- _ABOUT THIS EXERCISE_: Run through the data and copy out every line that mentions the word "opField".

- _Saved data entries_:

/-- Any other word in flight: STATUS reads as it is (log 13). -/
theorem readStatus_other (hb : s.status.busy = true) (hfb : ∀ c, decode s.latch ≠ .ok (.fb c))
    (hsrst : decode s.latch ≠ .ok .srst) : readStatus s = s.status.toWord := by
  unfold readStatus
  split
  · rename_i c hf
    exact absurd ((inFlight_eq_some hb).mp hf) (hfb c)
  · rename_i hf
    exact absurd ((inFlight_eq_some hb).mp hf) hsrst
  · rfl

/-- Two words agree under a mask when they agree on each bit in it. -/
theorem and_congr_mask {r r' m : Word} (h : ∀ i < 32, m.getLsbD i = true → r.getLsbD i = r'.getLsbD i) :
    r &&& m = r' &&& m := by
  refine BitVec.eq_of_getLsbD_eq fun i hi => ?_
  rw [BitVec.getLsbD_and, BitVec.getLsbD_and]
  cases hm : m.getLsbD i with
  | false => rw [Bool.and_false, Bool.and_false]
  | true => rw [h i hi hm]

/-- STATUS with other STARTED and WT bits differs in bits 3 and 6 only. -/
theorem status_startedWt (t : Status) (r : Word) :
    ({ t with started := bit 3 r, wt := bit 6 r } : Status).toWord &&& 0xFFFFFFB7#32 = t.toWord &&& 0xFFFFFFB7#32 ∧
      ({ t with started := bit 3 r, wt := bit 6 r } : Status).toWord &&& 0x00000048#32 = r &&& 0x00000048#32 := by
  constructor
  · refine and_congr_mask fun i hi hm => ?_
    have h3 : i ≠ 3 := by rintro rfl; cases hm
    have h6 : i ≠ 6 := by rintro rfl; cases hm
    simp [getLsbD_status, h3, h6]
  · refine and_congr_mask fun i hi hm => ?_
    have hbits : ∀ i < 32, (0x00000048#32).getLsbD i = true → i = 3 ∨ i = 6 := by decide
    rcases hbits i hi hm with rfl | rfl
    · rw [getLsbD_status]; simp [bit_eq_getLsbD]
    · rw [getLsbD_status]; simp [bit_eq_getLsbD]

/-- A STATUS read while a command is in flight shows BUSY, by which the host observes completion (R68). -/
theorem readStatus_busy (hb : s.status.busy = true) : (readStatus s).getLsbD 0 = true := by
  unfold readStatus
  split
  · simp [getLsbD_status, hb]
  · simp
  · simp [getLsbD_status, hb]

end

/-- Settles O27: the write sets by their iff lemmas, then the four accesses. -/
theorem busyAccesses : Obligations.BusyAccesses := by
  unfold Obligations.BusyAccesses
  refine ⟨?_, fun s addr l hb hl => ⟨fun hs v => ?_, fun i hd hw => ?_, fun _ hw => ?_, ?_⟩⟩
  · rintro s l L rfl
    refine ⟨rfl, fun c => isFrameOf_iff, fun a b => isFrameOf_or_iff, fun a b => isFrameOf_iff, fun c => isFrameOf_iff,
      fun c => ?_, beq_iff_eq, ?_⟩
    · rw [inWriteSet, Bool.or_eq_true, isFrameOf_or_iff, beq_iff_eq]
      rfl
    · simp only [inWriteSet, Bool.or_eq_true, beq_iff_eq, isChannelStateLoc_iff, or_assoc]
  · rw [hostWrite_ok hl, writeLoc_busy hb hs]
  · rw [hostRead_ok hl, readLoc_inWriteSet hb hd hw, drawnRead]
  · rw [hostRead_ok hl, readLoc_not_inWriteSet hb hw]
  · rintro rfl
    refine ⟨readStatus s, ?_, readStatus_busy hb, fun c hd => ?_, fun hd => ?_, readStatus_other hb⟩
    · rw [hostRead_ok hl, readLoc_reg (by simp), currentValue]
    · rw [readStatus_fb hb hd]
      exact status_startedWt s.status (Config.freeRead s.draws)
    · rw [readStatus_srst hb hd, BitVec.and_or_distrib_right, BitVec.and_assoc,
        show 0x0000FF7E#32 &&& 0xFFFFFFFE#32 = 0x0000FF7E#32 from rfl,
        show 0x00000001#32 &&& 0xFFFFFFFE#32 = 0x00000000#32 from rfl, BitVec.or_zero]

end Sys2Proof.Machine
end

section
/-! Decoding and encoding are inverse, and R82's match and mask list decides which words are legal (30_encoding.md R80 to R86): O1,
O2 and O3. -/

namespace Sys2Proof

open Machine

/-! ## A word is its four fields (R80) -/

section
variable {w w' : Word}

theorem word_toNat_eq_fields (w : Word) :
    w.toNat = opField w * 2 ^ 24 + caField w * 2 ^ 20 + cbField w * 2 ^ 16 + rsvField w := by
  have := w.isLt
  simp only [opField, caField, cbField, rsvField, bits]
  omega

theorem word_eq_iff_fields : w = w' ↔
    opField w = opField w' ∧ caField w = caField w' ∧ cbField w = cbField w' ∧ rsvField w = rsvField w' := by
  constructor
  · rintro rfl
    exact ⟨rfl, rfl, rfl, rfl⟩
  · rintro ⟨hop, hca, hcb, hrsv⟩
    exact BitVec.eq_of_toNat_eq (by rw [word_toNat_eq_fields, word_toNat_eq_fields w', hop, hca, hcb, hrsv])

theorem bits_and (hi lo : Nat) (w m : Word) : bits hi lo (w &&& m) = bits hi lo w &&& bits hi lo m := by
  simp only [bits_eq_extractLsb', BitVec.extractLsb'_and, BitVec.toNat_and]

- _ANSWER FOR THIS EXERCISE_:
    w.toNat = opField w * 2 ^ 24 + caField w * 2 ^ 20 + cbField w * 2 ^ 16 + rsvField w := by
  simp only [opField, caField, cbField, rsvField, bits]
    opField w = opField w' ∧ caField w = caField w' ∧ cbField w = cbField w' ∧ rsvField w = rsvField w' := by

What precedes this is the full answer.